– Кто дал вам право рисковать его жизнью? И вообще, кто дал вам право принимать подобные решения? А если бы вы врезались в товарняк? Что тогда? – преувеличивал степень опасности Сидорин.
– Магистраль была перекрыта, и ни каких товарняков не было, – начал пререкаться машинист.
– Это вы так решили? Вы кто тут? Начальник станции? Вам все позволено? Наплевали на запрет дежурного по станции и угробили государственную технику? Да здесь уголовным делом попахивает, – разошелся Василий Григорьевич.
– Василий Григорьевич, здесь не совсем все так, как говорит Анатолий Данилович, – попытался заступиться за машиниста дежурный по станции.
– Он ведь все-таки людей спас, а вы на него кричите.

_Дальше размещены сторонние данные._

-- ==== Sys2Proof/Machine/Cipher.lean ====
section
/-!
DEFINITION. The ciphers that the spec names: SHA-256 (R283, R284, R286), AES-256 in XTS mode (R222, R286, R287) and AES key wrap (RFC 3394:
R286, R287). Bytes are numbers below 256 here. Assumption log 6: which keys are drawn, how the tag is computed, and the header of an image.
-/
namespace Sys2Proof.Machine

/-! ### SHA-256 -/

/-- The primes below 312: the first 64. -/
def shaPrimes : List Nat :=
  (List.range 312).filter (fun p => decide (2 ≤ p) && [2, 3, 5, 7, 11, 13, 17].all (fun d => decide (p = d) || decide (p % d ≠ 0)))

/-- The greatest number below r + 2 ^ fuel, from r up, whose k-th power is at most n. -/
def rootFrom (k n : Nat) : (fuel r : Nat) → Nat
  | 0, r => r
  | f + 1, r => rootFrom k n f (if (r + 2 ^ f) ^ k ≤ n then r + 2 ^ f else r)

/-- The first 32 bits of the fraction of the k-th root of p. -/
def rootFraction (k p : Nat) : Nat := rootFrom k (p * 2 ^ (32 * k)) 40 0 % 2 ^ 32

/-- The round constants: from the cube roots of the first 64 primes. -/
def shaK : List Nat := shaPrimes.map (rootFraction 3)

/-- The first digest: from the square roots of the first 8 primes. -/
def shaStart : List Nat := (shaPrimes.take 8).map (rootFraction 2)

def rotr32 (n x : Nat) : Nat := (x >>> n ||| x <<< (32 - n)) % 2 ^ 32

/-- A number from its bytes, highest first. -/
def bigEndian (l : List Nat) : Nat := l.foldl (fun n b => 256 * n + b) 0

/-- n bytes of a number, highest first. -/
def bigBytes (n x : Nat) : List Nat := (List.range n).map (fun i => x / 256 ^ (n - 1 - i) % 256)

/-- The next word of the message schedule, whose words so far stand newest first. -/
def shaNext (l : List Nat) : Nat :=
  let a := l.getD 14 0
  let b := l.getD 1 0
  (l.getD 15 0 + (rotr32 7 a ^^^ rotr32 18 a ^^^ a >>> 3) + l.getD 6 0 + (rotr32 17 b ^^^ rotr32 19 b ^^^ b >>> 10)) % 2 ^ 32

def shaSchedule : (fuel : Nat) → List Nat → List Nat
  | 0, l => l
  | n + 1, l => shaSchedule n (shaNext l :: l)

def shaRound (h : List Nat) (x : Nat × Nat) : List Nat :=
  match h with
  | [a, b, c, d, e, f, g, k] =>
    let t1 := k + (rotr32 6 e ^^^ rotr32 11 e ^^^ rotr32 25 e) + ((e &&& f) ^^^ ((2 ^ 32 - 1 - e) &&& g)) + x.1 + x.2
    let t2 := (rotr32 2 a ^^^ rotr32 13 a ^^^ rotr32 22 a) + ((a &&& b) ^^^ (a &&& c) ^^^ (b &&& c))
    [(t1 + t2) % 2 ^ 32, a, b, c, (d + t1) % 2 ^ 32, e, f, g]
  | l => l

/-- One block of 64 bytes. -/
def shaBlock (h block : List Nat) : List Nat :=
  let start := ((List.range 16).map (fun i => bigEndian ((block.drop (4 * i)).take 4))).reverse
  let w := (shaSchedule 48 start).reverse
  List.zipWith (fun a b => (a + b) % 2 ^ 32) h ((shaK.zip w).foldl shaRound h)

def shaBlocks : (fuel : Nat) → List Nat → List Nat → List Nat
  | 0, h, _ => h
  | n + 1, h, l => shaBlocks n (shaBlock h (l.take 64)) (l.drop 64)

/-- The message with its padding: whole blocks. -/
def shaPadded (l : List Nat) : List Nat :=
  l ++ [0x80] ++ List.replicate ((119 - l.length % 64) % 64) 0 ++ bigBytes 8 (8 * l.length)

def toNats (l : List Byte) : List Nat := l.map (·.toNat)
def toBytes (l : List Nat) : List Byte := l.map (BitVec.ofNat 8)

/-- SHA-256 of a string of bytes: 32 bytes. -/
def sha256 (l : List Byte) : List Byte :=
  let p := shaPadded (toNats l)
  toBytes ((shaBlocks (p.length / 64) shaStart p).flatMap (bigBytes 4))

/-! ### AES-256 -/

/-- Multiplication by x in the field of AES. -/
def xtime (a : Nat) : Nat := if a < 128 then 2 * a else 2 * a ^^^ 0x11B

/-- Multiplication in the field of AES, over the low n bits of b. -/
def gmul : (n a b : Nat) → Nat
  | 0, _, _ => 0
  | n + 1, a, b => (if b % 2 = 1 then a else 0) ^^^ gmul n (xtime a) (b / 2)

/-- The inverse, a to the power of 254; 0 for 0. -/
def ginv (a : Nat) : Nat :=
  let sq := fun x => gmul 8 x x
  let a2 := sq a
  let a4 := sq a2
  let a8 := sq a4
  let a16 := sq a8
  let a32 := sq a16
  let a64 := sq a32
  gmul 8 a2 (gmul 8 a4 (gmul 8 a8 (gmul 8 a16 (gmul 8 a32 (gmul 8 a64 (sq a64))))))

def rotl8 (n b : Nat) : Nat := (b <<< n ||| b >>> (8 - n)) % 256

def sbox (a : Nat) : Nat :=
  let b := ginv a
  b ^^^ rotl8 1 b ^^^ rotl8 2 b ^^^ rotl8 3 b ^^^ rotl8 4 b ^^^ 0x63

def sboxInv (a : Nat) : Nat := ginv (rotl8 1 a ^^^ rotl8 3 a ^^^ rotl8 6 a ^^^ 0x05)

def xorBytes (a b : List Nat) : List Nat := List.zipWith (· ^^^ ·) a b

/-- The next word of the key schedule (number i), whose words so far stand newest first. -/
def keyNext (i : Nat) (l : List (List Nat)) : List Nat :=
  let t := l.headD []
  let f := if i % 8 = 0 then xorBytes ((t.drop 1 ++ t.take 1).map sbox) [2 ^ (i / 8 - 1), 0, 0, 0]
           else if i % 8 = 4 then t.map sbox else t
  xorBytes (l.getD 7 []) f

def keySchedule : (fuel i : Nat) → List (List Nat) → List (List Nat)
  | 0, _, l => l
  | n + 1, i, l => keySchedule n (i + 1) (keyNext i l :: l)

/-- The fifteen round keys of a 32-byte key. -/
def roundKeys (key : List Nat) : List (List Nat) :=
  let w := (keySchedule 52 8 ((List.range 8).map (fun i => (key.drop (4 * i)).take 4)).reverse).reverse
  (List.range 15).map (fun i => ((w.drop (4 * i)).take 4).flatten)

def shiftRows (l : List Nat) : List Nat := (List.range 16).map (fun i => l.getD ((i + 4 * (i % 4)) % 16) 0)
def shiftRowsInv (l : List Nat) : List Nat := (List.range 16).map (fun i => l.getD ((i + 12 * (i % 4)) % 16) 0)

/-- Every column times the fixed polynomial with coefficients m. -/
def mixBy (m l : List Nat) : List Nat :=
  (List.range 16).map (fun i => (List.range 4).foldl (fun x j =>
    x ^^^ gmul 8 (l.getD (i / 4 * 4 + (i % 4 + j) % 4) 0) (m.getD j 0)) 0)

def aesEncrypt (key block : List Nat) : List Nat :=
  match roundKeys key with
  | [] => block
  | k :: ks =>
    let s := ks.dropLast.foldl (fun s k => xorBytes (mixBy [2, 3, 1, 1] (shiftRows (s.map sbox))) k) (xorBytes block k)
    xorBytes (shiftRows (s.map sbox)) (ks.getLastD [])

def aesDecrypt (key block : List Nat) : List Nat :=
  match (roundKeys key).reverse with
  | [] => block
  | k :: ks =>
    let s := ks.dropLast.foldl (fun s k => mixBy [14, 11, 13, 9] (xorBytes ((shiftRowsInv s).map sboxInv) k)) (xorBytes block k)
    xorBytes ((shiftRowsInv s).map sboxInv) (ks.getLastD [])

/-! ### XTS over one sector (R222) -/

/-- Multiplication of a tweak by α. -/
def tweakNext (t : List Nat) : List Nat :=
  let n := t.reverse.foldl (fun n b => 256 * n + b) 0
  let m := (2 * n) % 2 ^ 128 ^^^ (if n < 2 ^ 127 then 0 else 0x87)
  (bigBytes 16 m).reverse

/-- The blocks of a sector, each between two additions of its tweak. -/
def xtsBlocks (f : List Nat → List Nat) : (fuel : Nat) → List Nat → List Nat → List Nat
  | 0, _, _ => []
  | n + 1, t, l => xorBytes (f (xorBytes (l.take 16) t)) t ++ xtsBlocks f n (tweakNext t) (l.drop 16)

/-- n bytes of a list, zeros where it is shorter. -/
def fill (n : Nat) (l : List Byte) : List Byte := (l ++ List.replicate n (0 : Byte)).take n

/-- A partition's two keys (R222): that of its XTS, 64 bytes, and that of its tags, 32 bytes. -/
structure SectorKeys where
  xts : List Byte
  tag : List Byte
  deriving DecidableEq, Repr

/-- The keys of a drawing. -/
def keysOf (draw : Nat) : SectorKeys := ⟨fill 64 (Config.sectorKey draw), fill 32 (Config.tagKey draw)⟩

def SectorKeys.data (k : SectorKeys) : List Nat := (toNats k.xts).take 32

/-- The tweak of a sector: its device-physical address, encrypted under the second half of the key. -/
def SectorKeys.tweak (k : SectorKeys) (a : Nat) : List Nat := aesEncrypt ((toNats k.xts).drop 32) ((bigBytes 16 a).reverse)

def SectorKeys.tagOf (k : SectorKeys) (a : Nat) (cipher : List Byte) : List Byte := fill 4 (Config.sectorTag k.tag a cipher)

/-- Ciphertext and tag of one 64-byte sector (R222, R286): 68 bytes. -/
def sealSector (k : SectorKeys) (a : Nat) (plain : List Byte) : List Byte :=
  let c := toBytes (xtsBlocks (aesEncrypt k.data) 4 (k.tweak a) (toNats (fill 64 plain)))
  c ++ k.tagOf a c

/-- A sector whose tag does not match, as an image carries it (R222, R286): the tag is not the one of the ciphertext. -/
def spoilSector (a : Nat) (sealed : List Byte) : List Byte :=
  let t := fill 4 (Config.struckTag a)
  sealed.take 64 ++ (if t = sealed.drop 64 then t.map (fun b => b ^^^ 1) else t)

/-- Whether the tag of a sealed sector matches (R223). -/
def tagMatches (k : SectorKeys) (a : Nat) (sealed : List Byte) : Bool := decide (sealed.drop 64 = k.tagOf a (sealed.take 64))

/-- The plain bytes of a sealed sector (R287). -/
def openSector (k : SectorKeys) (a : Nat) (sealed : List Byte) : List Byte :=
  toBytes (xtsBlocks (aesDecrypt k.data) 4 (k.tweak a) (toNats (fill 64 sealed)))

/-! ### AES key wrap (RFC 3394), as an image's header carries its keys (R286, R287) -/

/-- The integrity check register as wrapping starts and as unwrapping must end. -/
def wrapStart : List Nat := List.replicate 8 0xA6

/-- One pass over the 8-byte blocks: step t takes the first of them. -/
def wrapPass (key : List Nat) : (t : Nat) → List Nat → List (List Nat) → List Nat × List (List Nat)
  | _, a, [] => (a, [])
  | t, a, r :: rs =>
    let b := aesEncrypt key (a ++ r)
    let x := wrapPass key (t + 1) (xorBytes (b.take 8) (bigBytes 8 t)) rs
    (x.1, b.drop 8 :: x.2)

/-- One pass back, over the blocks last first. -/
def unwrapPass (key : List Nat) : (t : Nat) → List Nat → List (List Nat) → List Nat × List (List Nat)
  | _, a, [] => (a, [])
  | t, a, r :: rs =>
    let b := aesDecrypt key (xorBytes a (bigBytes 8 t) ++ r)
    let x := unwrapPass key (t - 1) (b.take 8) rs
    (x.1, b.drop 8 :: x.2)

/-- The first n blocks of 8 bytes. -/
def blocks8 (n : Nat) (l : List Nat) : List (List Nat) := (List.range n).map (fun i => (l.drop (8 * i)).take 8)

/-- A key of 8 n bytes, wrapped: 8 bytes more. -/
def wrapBytes (key plain : List Nat) : List Nat :=
  let n := plain.length / 8
  let x := (List.range 6).foldl (fun x j => wrapPass key (n * j + 1) x.1 x.2) (wrapStart, blocks8 n plain)
  x.1 ++ x.2.flatten

/-- A wrapped key opened; none where its integrity check fails. -/
def unwrapBytes (key wrapped : List Nat) : Option (List Nat) :=
  let n := wrapped.length / 8 - 1
  let x := (List.range 6).foldl (fun x j => unwrapPass key (n * (6 - j)) x.1 x.2) (wrapped.take 8, (blocks8 n (wrapped.drop 8)).reverse)
  if x.1 = wrapStart then some x.2.reverse.flatten else none

def deviceWrapKey : List Nat := toNats (fill 32 Config.wrapKey)

/-- A partition's two keys as a header carries them: 72 and 40 bytes. -/
def SectorKeys.wrapped (k : SectorKeys) : List Byte :=
  toBytes (wrapBytes deviceWrapKey (toNats k.xts)) ++ toBytes (wrapBytes deviceWrapKey (toNats k.tag))

/-- The two keys in 112 bytes of a header. -/
def unwrapKeys (l : List Byte) : Option SectorKeys :=
  match unwrapBytes deviceWrapKey (toNats (l.take 72)), unwrapBytes deviceWrapKey (toNats ((l.drop 72).take 40)) with
  | some x, some t => some ⟨toBytes x, toBytes t⟩
  | _, _ => none

end Sys2Proof.Machine
end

– А вы его защищаете? Кому не нравится железная дорога, пусть переходит в МЧС. Я никого не держу. Здесь порядок определяю я. Кто-то должен нести ответственность за причиненный вред, – не успокаивался Сидорин, при этом, не желая слушать ни какие слова в оправдание.
– Я и понесу, – не уходил от ответственности Фролов.
– Конечно, понесете. Только не думайте, что вам удастся просто улизнуть на пенсию. Тепловоз для станции выделило депо, и я несу ответственность за его сохранность. Коль вы, наплевав на все инструкции, сами приняли такое решение, то ремонт тепловоза будет осуществляться за ваш счет, и пока не погасите всю сумму, то ни о какой пенсии разговора не будет. Я немедленно сообщу обо всем начальнику локомотивного депо, – поставил жесткие условия начальник станции. О том, что старший брат Василия Григорьевича во всем потакает начальнику станции, знали практически все, и эта угроза имела под собой реальную почву. На железной дороге работала целая династия Сидориных и коль они что-то решили, то обязательно добьются своего. Начальник станции для порядка накричал и на рабочих, возившихся с пожарным рукавом и, получив от этого некоторую разрядку, последовал в здание станции.
– Зачем ты взял все на себя? Решение принимал я, значит и ответственность делить пополам, – продолжил разговор дежурный по станции.
– У тебя дети малые Иванович, а мои уже выросли. Тебе семью кормить, – без всяких возмущений произнес машинист.
– Но тут и ежу понятно, что без меня и диспетчера, у тебя бы ничего не получилось. Сидорин не дурак и все поймет.
– Он и так все понял. Только ему не нужна твоя кровь. Ну, выгонят тебя и Клавку, а где найти таких специалистов? Они что, на дороге валяются? Со мной все проще. Я ведь и так скоро бы ушел. А здесь Григорьевич показал свою власть и, расправившись со мной, отобьет у вас всякую охоту проявлять инициативу или обсуждать его приказы. Это не просто наказание, а показательная порка. Смотрите и бойтесь, – смотрел глубже в корень проблемы Анатолий Данилович.
– Но ведь, так нельзя! Ты же людей спасал, а на тебя за это начет повесят. Когда ты за этот тепловоз рассчитаешься? Он, что, не человек что ли? – не понимал Костырев, такого бездушия своего руководителя.
– Может, стоит пожаловаться в высшую инстанцию? – предложил Иванович вариант решения проблемы.
– Сидорин чистой воды чиновник. Ты думаешь, в управлении дороги не такие сидят? Ты же знаешь, как прислушиваются к мнению семейства. Я голову склонять перед ними не собираюсь. Вину возьму всю на себя. Еще чего доброго и Сашку моего сюда приплетут. Ему карьеру портить не дам. Я виноват и точка. Выплачу когда-нибудь за этот тепловоз. Только он думает, что теперь я помалкивать стану? Как – бы, не так, – не сдавался Фролов.
Глава 2
Елену Лучину, из состояния сна, вывел настойчивый звонок телефона. Она посмотрела на часы, висевшие на стене спальни. Пять утра. Кто бы это мог быть в такую рань? Кому она понадобилась? – потянулась женщина к телефону. Звонил ее шеф.